Conclusions: RCP is an integral component of the CGRP receptor and may play a key role in mediating CGRP induced central sensitization after noxious stimulation of the meninges. RCP expression in the SpVc and upper cervical cord is sexually dimorphic, with higher levels of expression in females. This dimorphism may be related to the increased incidence of migraines in females-a hypothesis that should be tested in the future.

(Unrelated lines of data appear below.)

/-- Completes the command of a mailbox that has waited for launches, if they have come to what it waits for: 0x0206 to run,
the others to be HALTED.  A launch that has been stopped meanwhile ends a wait of its own command with `ST_ABANDONED`. -/
def settleCmd (s : State) (m : Fin 8) : State :=
  match (s.mbx m).taken with
  | none => s
  | some k =>
    if k.waits.isEmpty then s
    else if k.op = 0x0102 then
      if k.waits.all (fun n => (s.launch n).all (fun l => l.halted && l.phase == 0)) then finish s m stOk (leBytes 4 k.waits.length) else s
    else
      match k.waits.head? with
      | none => s
      | some n =>
        match s.launch n with
        | none => finish s m stAbandoned []
        | some l => if l.phase = 0 ∧ ((k.op = 0x0205 ∧ l.halted) ∨ (k.op = 0x0206 ∧ !l.halted)) then finish s m stOk (leBytes 4 l.number.toNat) else s

def settleCmds (s : State) : State := s.forAll (List.finRange 8) settleCmd

/-- Notes that the launch has become HALTED or runs again, and completes what waited for it. -/
def settleLaunch (s : State) (n : Fin 16) : State :=
  match s.launch n with
  | none => settleCmds s
  | some l =>
    if l.phase = 1 ∧ launchSaved s n then settleCmds (setPhase s n 0 true)
    else if l.phase = 2 ∧ launchRestored s n then settleCmds (setPhase s n 0 false)
    else s

/-- After an event of a tile context or an AE context. -/
def settleAll (s : State) : State := s.forAll (allSlots.filter (fun n => (s.launch n).isSome)) settleLaunch

/-! Starting (R133). -/

/-- The bank an object is placed in: the one context whose bindings alone name it (R324), and its place among the
qualifying objects of that context; none where it stays at the die home. -/
def bankOf (img k : Nat) : Option (Nat × Nat) :=
  let e := secEntry img 6 k
  let bs := (secAll img 7).filter (fun b => bits b.2 63 48 == k)
  match bs with
  | [] => none
  | b :: _ =>
    let t := bits b.2 15 0
    let c := bits b.2 25 24
    if bits e 7 0 < 2 ∧ !bitAt e 32 ∧ t < 192 ∧ bits e 15 8 = t / 48 ∧ bs.all (fun f => bits f.2 15 0 == t && bits f.2 25 24 == c) then some (t, c) else none

/-- Object k lies in a tile-local bank: it is among the first 64 of its context. -/
def localBank (img k : Nat) : Option (Nat × Nat) :=
  match bankOf img k with
  | some p => if ((List.range k).filter (fun j => bankOf img j == some p)).length < 64 then some p else none
  | none => none

/-- An object as a launch initialises it (R108, R325). -/
def initObj (img : Nat) (n : Fin 16) (k : Nat) : SyncObj :=
  let e := secEntry img 6 k
  let b := localBank img k
  { value := BitVec.ofNat 64 (bits e 95 64), st := 0, full := bits e 7 0 == 1 && bitAt e 33, kind := Fin.ofNat 4 (bits e 7 0), hostVisible := bitAt e 32, tileLocal := b.isSome, tile := BitVec.ofNat 8 ((b.map (·.1)).getD 0), ctx := BitVec.ofNat 2 ((b.map (·.2)).getD 0), slot := n, index := BitVec.ofNat 16 k }

/-- Binds one context (R133 steps 2 and 3): x0 to x7, program counter and priority from its entry, all else 0. -/
def bindCtx (s : State) (n : Fin 16) (xs : List Word32) (e : CtxEntry) : State :=
  let t := Fin.ofNat 192 e.tile
  let c := Fin.ofNat 4 e.ctx
  let shapes := (List.range 8).foldl (fun (p : Tab Word32) j => tabPut 0 p j (xs.getD j 0)) []
  let s := s.setCtx t c { st := .ready, pc := BitVec.ofNat 32 e.entry, shapes := shapes, prio := BitVec.ofNat 2 e.prio, slot := some n }
  s.modTile t (fun y => if y.loaded = some c then { y with loaded := none } else y)

/-- Gives a queue to its context: outstanding_limit and owner from the queue entry, the other fields cleared (R162). -/
def bindQueue (s : State) (n : Fin 16) (e : QueueEntry) : State :=
  s.setQueue (Fin.ofNat 256 e.queue)
    { limit := BitVec.ofNat 16 e.limit, ownerTile := BitVec.ofNat 16 e.tile, ownerCtx := BitVec.ofNat 2 e.ctx, enable := true, owner := some n }

/-- Claims a String channel. -/
def bindChan (s : State) (n : Fin 16) (e : Nat) : State :=
  let k := bits e 3 0
  s.setChan k { (s.chan k) with slot := some n, tileMap := bits e 255 64, aeMap := bits e 63 32, latches := 0, abandoned := false, heldBehind := [] }

/-- An accepted launch (R133, R203): objects, queues, channels, AE contexts, contexts; then the window's first ranks are
marked pending. -/
def startLaunch (s : State) (n : Fin 16) (l : Launch) : State :=
  let img := (s.slot n).image
  let s := s.setSlot n { (s.slot n) with launch := some l }
  let s := s.forAll (List.range (secCount img 6)) (fun s k => s.setObj (objAddr img n k) (initObj img n k))
  let s := s.forAll (queueEntries img) (fun s e => bindQueue s n e)
  let s := s.forAll (secAll img 8) (fun s e => bindChan s n e.2)
  let s := s.forAll (imgAes img) (fun s i => s.setAeCtx (Fin.ofNat 32 (i / 4)) (Fin.ofNat 4 i) { owner := some n })
  let s := { s with blocks := s.blocks.filter (fun e => e.1 / 256 != n.val) }
  let s := { s with tiers := { s.tiers with drains := s.tiers.drains.filter (fun e => e.1 / 1024 != n.val), retired := s.tiers.retired.filter (fun p => p.1 != n) } }
  let s := { s with cmd := { s.cmd with ranges := if s.cmd.domains.contains l.domain then (s.cmd.ranges ++ (secAll img 3).map (fun (e : Nat × Nat) => (l.domain, bits e.2 15 0 * 2 ^ 23 + bits e.2 95 64, bits e.2 127 96))).eraseDups else s.cmd.ranges } }
  let s := s.forAll (ctxEntries img) (fun s e => bindCtx s n l.shapes e)
  let w := wpWindowOf img
  let s := s.forAll ((List.range w).flatMap (rankGrains img)) (fun s g => requestPromotion s g 0x3FF 1 4)
  s.forAll (((ctxEntries img).map (fun (e : CtxEntry) => Fin.ofNat 192 e.tile)).eraseDups) resched

/-! Stopping (R417). -/

/-- The state of an outcome. -/
def nextOf (s : State) (o : Outcome) : State :=
  match o with
  | .next t => t
  | _ => s

/-- The units of a tile complete the instructions of the contexts in l, in their order. -/
def drainUnits : Nat → State → Fin 192 → List (Fin 4) → State
  | 0, s, _, _ => s
  | f + 1, s, t, l =>
    let y := s.tile t
    if (y.mxu ++ y.vxu ++ y.sfu).any (fun o => l.contains o.ctx) then
      let s := nextOf s (execMxuBlockCheck t none s)
      let s := nextOf s (execUnitInstructionComplete t false s)
      drainUnits f (nextOf s (execUnitInstructionComplete t true s)) t l
    else s

/-- A context becomes EMPTY with its launch. -/
def emptyCtx (s : State) (t : Fin 192) (c : Fin 4) : State :=
  let s := leaveWalker (s.setCtx t c {}) (tileWalker t c)
  resched { s with saves := tabPut [] s.saves (ctxIx t c) [] } t

/-- The slot whose objects an address of a sync home belongs to (R323). -/
def homeSlot (a : Nat) : Nat := bits a 27 24

/-- The requests to a slot's objects that are on their way are applied, but for those of contexts that wait. -/
def flushReqs (s : State) (n : Fin 16) : State :=
  let mine := s.sync.reqs.filter (fun r => homeSlot r.obj == n.val)
  let s := { s with sync := { s.sync with reqs := s.sync.reqs.filter (fun r => homeSlot r.obj != n.val) } }
  s.forAll mine (fun s r =>
    match r.act with
    | .sigc _ _ k => let o := s.obj r.obj; if o.live && o.kind != 1 then changeCounter s r.obj (o.count + k) else s
    | .waitc _ _ _ => s
    | .take _ _ => s
    | .put _ _ _ => s
    | .faa _ _ _ => s
    | _ => applyReq s r)

/-- A pass waits on its done counter (Table 12.9): not every done event that it needs has been counted. -/
def passWaits (s : State) (b : Binding) (p : Pass) : Bool :=
  decide (doneOf s p < (if p.rotates then ((ringOf s b.ring).map (·.n)).getD 1 else 2))

/-- Waiters of a launch by the rows of Table 12.9 (R349; log entry 33). -/
def launchWaiters (s : State) (n : Fin 16) : Nat :=
  ((launchObjs s n).map (objWaiters s)).sum + ((launchChans s n).map (fun k => (chanWaiters s k).length)).sum +
    s.colls.active.countP (fun i => i.slot == n) +
    (s.rings.binds.filter (fun e => e.2.pass.any (fun p => p.slot == n && passWaits s e.2 p))).length

/-- A queue of a stopped launch: a transfer that takes a credit ends with `ST_ABANDONED` by R170, its context going EMPTY
with no fault (Table 12.9); any other is dropped. -/
def stopQueue (s : State) (q : Fin 256) : State :=
  let s := match (s.queue q).active with
    | some x =>
      if x.credit = CreditSt.waiting then emit (failQueue s q x) (streamFaultEv q (streamDesc s x.slot x.desc.toNat) x 0 stAbandoned)
      else abortQueue s q
    | none => abortQueue s q
  s.modQueue q (fun r => { r with enable := false, owner := none, fillMark := false })

/-- An AE context of a stopped launch: a descriptor that takes a credit ends with `ST_ABANDONED` by R217 (Table 12.9). -/
def stopAe (s : State) (e : Fin 32) (c : Fin 4) : State :=
  let x := s.aeCtx e c
  let s := dropAe s e c
  let s := match x.credit, x.queue with
    | .waiting, i :: _ => emit s (aeFaultEv e c i.desc.toNat 0xFF ((aeObj s e c i (adConsume (aeDesc s i.slot i.desc.toNat))).getD 0) stAbandoned)
    | _, _ => s
  s.setAeCtx e c { (s.aeCtx e c) with owner := none }

/-- Unbinds the launch of a slot (R417): units drain, transfers, small transfers, AE descriptors and waiting records are
dropped, credit takes withdrawn, objects and channels abandoned (Table 12.8), collective instances and passes ended. -/
def stopLaunch (s : State) (n : Fin 16) (trigger : Nat) : State :=
  let ctxs := slotCtxs s n
  let s := s.forAll ((ctxs.map (·.1)).eraseDups) (fun s t => drainUnits 64 s t ((ctxs.filter (fun p => p.1 == t)).map (·.2)))
  let s := { s with streams := { s.streams with smts := s.streams.smts.filter (fun m => m.slot != n) } }
  let s := { s with seqs := { s.seqs with records := s.seqs.records.filter (fun r => r.slot != n) } }
  let s := flushReqs s n
  let waiters := launchWaiters s n
  let s := s.forAll (slotQueues s n) stopQueue
  let s := s.forAll (slotAes s n) (fun s p => stopAe s p.1 p.2)
  let s := flushReqs s n
  let s := abandonLaunch s n trigger waiters
  let s := s.forAll ctxs (fun s p => emptyCtx s p.1 p.2)
  let s := abandonColls s n
  let s := s.forAll ((s.rings.binds.filter (fun e => e.2.pass.any (fun p => p.slot == n))).map (·.1)) (fun s b => endPass s b stAbandoned)
  let s := { s with streams := { s.streams with marks := s.streams.marks.filter (fun q => (s.queue q).fillMark) } }
  settleCmds (s.setSlot n { (s.slot n) with launch := none })

/-! Pre-emption (R73, R171, R216, R346). -/

/-- The sequencer stops the issue of a context: one that waits has its wait cancelled first. -/
def preemptCtx (s : State) (t : Fin 192) (c : Fin 4) : State :=
  let x := s.ctx t c
  if x.pre ≠ .none ∧ x.pre ≠ .restore then s
  else match x.st with
  | .empty => s
  | .faulted => s
  | .halted => s.setCtx t c { x with pre := .none }
  | .spinning => s.setCtx t c { x with pre := .cancel }
  | .parked => s.setCtx t c { x with pre := .cancel }
  | _ => s.setCtx t c { x with pre := .drain }

/-- A queue of a pre-empted context stops (R171): a take that waits is withdrawn; otherwise it halts at a request
boundary. -/
def preemptQueue (s : State) (q : Fin 256) : State :=
  match (s.queue q).active with
  | none => s
  | some x =>
    if x.credit = .waiting then
      (withdrawCredit s q x).modQueue q (fun r => { r with active := some { x with credit := .notTaken } })
    else settleHalt s q

def preemptLaunch (s : State) (n : Fin 16) : State :=
  let s := setPhase s n 1 ((s.launch n).any (·.halted))
  let s := s.forAll (slotCtxs s n) (fun s p => preemptCtx s p.1 p.2)
  let s := s.forAll (slotQueues s n) preemptQueue
  let s := s.forAll (slotAes s n) (fun s p =>
    let x := s.aeCtx p.1 p.2
    if x.queue.isEmpty || x.saved then s else s.setAeCtx p.1 p.2 { x with stopping := true })
  let s := holdLaunch s n true
  settleLaunch s n

/-- `WAIT_CANCEL_REPLY` (R346): granted, a TAKE's value is written and the context is past the instruction; cancelled, the
wait is removed at its home and kept with the context.  A String wait stays as it is. -/
def execWaitCancelReply (t : Fin 192) (c : Fin 4) (s : State) : Outcome :=
  let x := s.ctx t c
  if x.pre ≠ .cancel then .next s
  else
    let drain := fun (s : State) => s.modCtx t c (fun y => { y with pre := .drain })
    match x.wait with
    | some ⟨_, kind, some (.met v)⟩ =>
      let s := match kind with
        | .take sd => s.setCtx t c (x.setS sd v)
        | _ => s
      .next (drain (endWait s t c))
    | some ⟨_, .string _ _, none⟩ => .next (drain s)
    | some ⟨a, _, none⟩ =>
      let mine := fun (w : HomeWait) => match w with
        | .waitc t' c' _ => t' == t && c' == c
        | .take t' c' => t' == t && c' == c
        | .put t' c' _ => t' == t && c' == c
      let o := s.obj a
      let s := s.setObj a { o with waits := o.waits.filter (fun w => !mine w) }
      let s := { s with sync := { s.sync with reqs := s.sync.reqs.filter (fun r =>
        match r.act with
        | .waitc t' c' _ => !(t' == t && c' == c)
        | .take t' c' => !(t' == t && c' == c)
        | .put t' c' _ => !(t' == t && c' == c)
        | _ => true) } }
      .next (drain s)
    | none => .next (drain s)

/-- A context's queues have stopped: nothing in flight, and no withdrawal on its way. -/
def queuesStopped (s : State) (t : Fin 192) (c : Fin 4) : Bool :=
  (ownedQueues s t c).all (fun q => (s.queue q).active.all (fun x => x.inflight.isEmpty) &&
    !s.sync.reqs.any (fun r => match r.act with | .withdraw (.stream q' _) => q' == q | _ => false))

/-- `PREEMPT_DRAIN_DONE` (R73, R171): everything that the context issued has completed and its queues have stopped; its save
begins.  A context whose END had issued is EMPTY, one that faulted stays FAULTED. -/
def execPreemptDrainDone (t : Fin 192) (c : Fin 4) (s : State) : Outcome :=
  let x := s.ctx t c
  if x.pre = .drain && !outstanding s t c && queuesStopped s t c then
    if x.ending then .next (settleAll (settleCtx (s.setCtx t c { x with pre := .none }) t c))
    else if x.st = .faulted then .next (settleAll (s.setCtx t c { x with pre := .none }))
    else .next (s.setCtx t c { x with pre := .save })
  else .next s

/-- Buffer ranges that the plan gives a context on its own tile (R73, R106): offset and length. -/
def ctxRanges (s : State) (t : Fin 192) (c : Fin 4) : List (Nat × Nat) :=
  (secAll (ctxImage s (s.ctx t c)) 3).filterMap (fun e =>
    if bits e.2 15 0 = t.val ∧ bits e.2 23 16 = c.val then some (bits e.2 95 64, bits e.2 127 96) else none)

/-- Addresses of the tile-local objects of a context. -/
def localObjs (s : State) (t : Fin 192) (c : Fin 4) : List Nat :=
  (s.sync.objs.filter (fun e => e.2.tileLocal && e.2.live && e.2.tile.toNat == t.val && e.2.ctx.toNat == c.val && (s.ctx t c).slot == some e.2.slot)).map (·.1)

/-- `CONTEXT_SAVE_DONE` (R73, R347): the record, the tile-local objects and the SRAM ranges are saved; the context is
HALTED, and the tile holds its registers no longer. -/
def execContextSaveDone (t : Fin 192) (c : Fin 4) (s : State) : Outcome :=
  let x := s.ctx t c
  if x.pre ≠ .save then .next s
  else
    let s := { s with saves := tabPut [] s.saves (ctxIx t c) ((ctxRanges s t c).map (fun (r : Nat × Nat) => (r.1, s.sramRead t r.1 r.2))) }
    let s := s.forAll (localObjs s t c) (fun s a => s.setObj a { (s.obj a) with st := 1 })
    let s := s.setCtx t c { x with st := .halted, pre := .none }
    let s := s.modTile t (fun y => if y.loaded = some c then { y with loaded := none } else y)
    .next (settleAll (resched s t))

Keywords: ACSF, artificial cerebrospinal fluid; Allodynia; CGRP; CGRP, calcitonin gene-related peptide; CLR, calcitonin receptor-like protein; Headache; IM, inflammatory mediators; Meninges; Migraine; RAMP1, receptor activity-modifying protein 1; RCP, receptor component protein; SpVc, spinal trigeminal nucleus caudalis; Trigeminal; shRNA, short hairpin RNA.

Fig. 1

Distribution of CLR and RCP in the SpVc and upper cervical spinal cord. (A) Western blots of CLR relative to β-actin, or β-tubulin in female (n = 6) and male (n = 6) rats (control) in cytoplasmic, (B) detergent soluble or (C) detergent resistant fractions of the homogenized tissues. Quantitation of protein levels is shown below each blot. In E–F, the same animals were used to assess changes in the RCP levels in the same fractions. Here and in all figures, error bars = Standard deviations (SD).

Fig. 2

IM application causes ongoing pain and facial allodynia. (A) Rat face grimace scores (RGS) assessed at baseline (1 week after cannula implantation surgery) and immediately after a single application of IM in male (n = 5) and female (n = 6) animals (means ± SD). (B) Freezing behavior determined in the same animals presented in A ((means ± SD). (C) Whisker plot of peri-orbital mechanical withdrawal thresholds assess at baseline (1 week after cannula implantation) and 30 and 60 min after the application of IM in male (n = 6) and female (n = 6) animals.

Fig. 3

RCP shRNA knocks-down RCP protein levels. Examples of western blot of homogenized brain tissues treated with a Lenti virus to express RCP shRNA. In control experiments scrambled RCP shRNA was expressed. RCP shRNA knocked-down RCP expression in all fractions tested: (A) Cytoplasmic, (B) Detergent soluble, and (C) Detergent resistant fractions.

Fig. 4

RCP shRNA blocks IM-induced allodynia but not ongoing pain. (A) RCP shRNA (n = 6) or control shRNA (n = 6) had no effect on RGS scores or (B) freezing behavior at baseline, or after the application of IM of female rats. Control-shRNA virus expressed a scrambled sequence of RCP shRNA. (C) Whisker plots of mechanical withdrawal thresholds induced by IM application in animals treated with RCP shRNA in SpVc (n = 6) and animals treated with control shRNA (n = 6). RCP shRNA blocked IM-induced facial allodynia. In male animals, (D) face grimace scores and (E) freezing behavior increased significantly after the injection of IM, even in animals treated with RCP shRNA. (F) Whisker plots of mechanical withdrawal thresholds induced by IM application in male animals treated with RCP shRNA in SpVc (n = 6) and animals treated with control shRNA (n = 6). As in females, RCP shRNA blocked IM-induced facial allodynia.

Fig. 5

RCP shRNA blocks acidic ACSF-induced allodynia but not ongoing pain. (A) RCP shRNA (n = 6) reduced RGS scores but not (B) freezing behavior of female rats receiving applications of acidic ACSF to the meninges. (C) Whisker plots of mechanical withdrawal thresholds induced by acidic ACSF application in animals treated with RCP shRNA in SpVc (n = 6) and animals treated with control shRNA (n = 6). RCP shRNA blocked acidic ACSF-induced facial allodynia. In male animals, (D) face grimace scores and (E) freezing behavior increased significantly after the injection of ACSF, even in animals treated with RCP shRNA. (F) Whisker plots of mechanical withdrawal thresholds induced by ACSF application in male animals treated with RCP shRNA in SpVc (n = 6) and animals treated with control shRNA (n = 6). As in females, RCP shRNA blocked IM-induced facial allodynia.